_WHAT IS NEEDED:_
When you reach the line with "def atomTy (op" in the listing below, transcribe it and each line after it up to and including the line with "let oth := xf.getLsbD 11", exactly and with nothing else.

════

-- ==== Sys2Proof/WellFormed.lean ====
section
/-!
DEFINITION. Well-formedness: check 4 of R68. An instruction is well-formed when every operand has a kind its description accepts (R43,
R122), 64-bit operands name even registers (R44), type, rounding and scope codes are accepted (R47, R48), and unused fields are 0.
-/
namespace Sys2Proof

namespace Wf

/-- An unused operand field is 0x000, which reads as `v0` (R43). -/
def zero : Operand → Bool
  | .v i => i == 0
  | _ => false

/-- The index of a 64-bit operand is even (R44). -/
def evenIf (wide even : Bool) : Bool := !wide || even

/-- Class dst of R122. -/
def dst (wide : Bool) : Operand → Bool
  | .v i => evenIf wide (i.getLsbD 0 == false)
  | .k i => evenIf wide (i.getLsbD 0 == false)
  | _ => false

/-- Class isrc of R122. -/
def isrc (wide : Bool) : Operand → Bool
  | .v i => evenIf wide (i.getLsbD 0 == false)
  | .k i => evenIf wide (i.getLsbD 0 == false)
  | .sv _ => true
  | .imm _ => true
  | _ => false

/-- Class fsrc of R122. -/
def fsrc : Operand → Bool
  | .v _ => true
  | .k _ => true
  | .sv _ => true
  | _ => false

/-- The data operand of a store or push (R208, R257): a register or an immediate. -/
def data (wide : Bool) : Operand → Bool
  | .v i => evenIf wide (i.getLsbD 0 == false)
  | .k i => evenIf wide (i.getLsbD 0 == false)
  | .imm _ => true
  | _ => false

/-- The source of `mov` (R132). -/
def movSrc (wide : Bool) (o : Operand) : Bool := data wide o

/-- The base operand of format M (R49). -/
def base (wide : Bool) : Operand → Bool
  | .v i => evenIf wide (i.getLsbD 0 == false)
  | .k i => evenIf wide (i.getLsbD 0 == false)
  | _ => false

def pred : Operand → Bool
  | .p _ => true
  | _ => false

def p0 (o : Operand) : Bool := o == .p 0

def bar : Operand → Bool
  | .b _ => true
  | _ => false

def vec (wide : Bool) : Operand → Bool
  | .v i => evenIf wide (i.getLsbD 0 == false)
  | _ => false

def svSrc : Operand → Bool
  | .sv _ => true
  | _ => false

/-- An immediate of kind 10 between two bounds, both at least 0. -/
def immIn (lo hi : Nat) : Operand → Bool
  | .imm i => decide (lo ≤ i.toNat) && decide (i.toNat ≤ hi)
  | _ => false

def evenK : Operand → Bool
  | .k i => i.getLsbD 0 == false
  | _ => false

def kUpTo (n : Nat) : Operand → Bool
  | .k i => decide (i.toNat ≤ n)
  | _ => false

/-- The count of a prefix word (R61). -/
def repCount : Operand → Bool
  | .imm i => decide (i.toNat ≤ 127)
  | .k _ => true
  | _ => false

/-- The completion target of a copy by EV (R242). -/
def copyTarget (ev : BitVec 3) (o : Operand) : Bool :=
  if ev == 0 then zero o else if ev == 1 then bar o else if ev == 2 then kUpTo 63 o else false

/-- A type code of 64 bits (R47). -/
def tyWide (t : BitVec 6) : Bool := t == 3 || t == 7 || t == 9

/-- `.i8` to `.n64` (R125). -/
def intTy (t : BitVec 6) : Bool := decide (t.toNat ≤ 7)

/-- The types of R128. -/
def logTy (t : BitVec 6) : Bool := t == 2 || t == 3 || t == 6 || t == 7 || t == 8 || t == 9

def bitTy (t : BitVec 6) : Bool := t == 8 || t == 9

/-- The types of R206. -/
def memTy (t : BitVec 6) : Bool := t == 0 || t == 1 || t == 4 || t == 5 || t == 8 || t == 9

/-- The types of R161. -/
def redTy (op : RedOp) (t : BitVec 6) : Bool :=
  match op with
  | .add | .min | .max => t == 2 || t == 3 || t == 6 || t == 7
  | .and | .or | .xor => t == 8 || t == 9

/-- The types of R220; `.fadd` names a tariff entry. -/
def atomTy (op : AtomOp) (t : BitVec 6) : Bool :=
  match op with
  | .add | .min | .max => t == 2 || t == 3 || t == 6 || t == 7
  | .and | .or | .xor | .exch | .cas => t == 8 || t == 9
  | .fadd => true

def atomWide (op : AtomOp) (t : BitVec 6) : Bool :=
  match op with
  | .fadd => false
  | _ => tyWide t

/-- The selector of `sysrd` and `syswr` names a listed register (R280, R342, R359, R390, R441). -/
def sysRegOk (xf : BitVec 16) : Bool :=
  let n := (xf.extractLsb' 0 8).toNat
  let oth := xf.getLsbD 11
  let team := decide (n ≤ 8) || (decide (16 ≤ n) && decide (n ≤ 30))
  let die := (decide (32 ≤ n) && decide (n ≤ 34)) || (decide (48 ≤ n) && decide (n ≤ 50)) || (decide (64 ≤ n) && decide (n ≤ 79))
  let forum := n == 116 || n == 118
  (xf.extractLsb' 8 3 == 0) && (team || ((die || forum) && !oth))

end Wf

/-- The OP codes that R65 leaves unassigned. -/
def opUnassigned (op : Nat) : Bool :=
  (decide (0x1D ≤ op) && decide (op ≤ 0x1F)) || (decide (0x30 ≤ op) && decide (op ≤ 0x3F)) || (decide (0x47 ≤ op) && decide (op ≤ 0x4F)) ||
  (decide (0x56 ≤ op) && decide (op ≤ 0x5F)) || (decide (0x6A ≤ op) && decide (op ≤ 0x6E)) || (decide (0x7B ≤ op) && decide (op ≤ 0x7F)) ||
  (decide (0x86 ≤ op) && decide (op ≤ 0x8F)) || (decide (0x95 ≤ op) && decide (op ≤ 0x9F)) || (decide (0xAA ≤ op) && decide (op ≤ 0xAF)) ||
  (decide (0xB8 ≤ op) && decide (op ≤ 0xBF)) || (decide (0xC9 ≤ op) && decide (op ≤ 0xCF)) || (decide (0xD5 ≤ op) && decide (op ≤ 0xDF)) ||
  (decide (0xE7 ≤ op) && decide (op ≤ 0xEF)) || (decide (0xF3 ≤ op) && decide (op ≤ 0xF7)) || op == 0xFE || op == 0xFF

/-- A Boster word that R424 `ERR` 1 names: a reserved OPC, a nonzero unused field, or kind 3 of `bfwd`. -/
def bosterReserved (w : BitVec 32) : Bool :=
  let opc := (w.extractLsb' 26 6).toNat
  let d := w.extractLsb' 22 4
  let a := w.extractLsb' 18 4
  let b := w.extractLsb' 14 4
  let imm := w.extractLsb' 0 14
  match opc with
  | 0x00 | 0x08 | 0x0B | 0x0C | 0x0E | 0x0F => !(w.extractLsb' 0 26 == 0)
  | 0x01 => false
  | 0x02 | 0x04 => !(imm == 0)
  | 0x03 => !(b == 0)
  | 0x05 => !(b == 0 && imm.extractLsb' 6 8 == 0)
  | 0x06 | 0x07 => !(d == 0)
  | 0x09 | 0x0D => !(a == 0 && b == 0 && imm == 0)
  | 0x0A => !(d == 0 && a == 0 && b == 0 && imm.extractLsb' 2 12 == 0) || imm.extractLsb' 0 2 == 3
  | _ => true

════

_YOUR RESPONSE:_
def atomTy (op : AtomOp) (t : BitVec 6) : Bool :=
  match op with
  | .add | .min | .max => t == 2 || t == 3 || t == 6 || t == 7
  | .and | .or | .xor | .exch | .cas => t == 8 || t == 9
  | .fadd => true

def atomWide (op : AtomOp) (t : BitVec 6) : Bool :=
  match op with
  | .fadd => false
  | _ => tyWide t

/-- The selector of `sysrd` and `syswr` names a listed register (R280, R342, R359, R390, R441). -/
def sysRegOk (xf : BitVec 16) : Bool :=
  let n := (xf.extractLsb' 0 8).toNat
  let oth := xf.getLsbD 11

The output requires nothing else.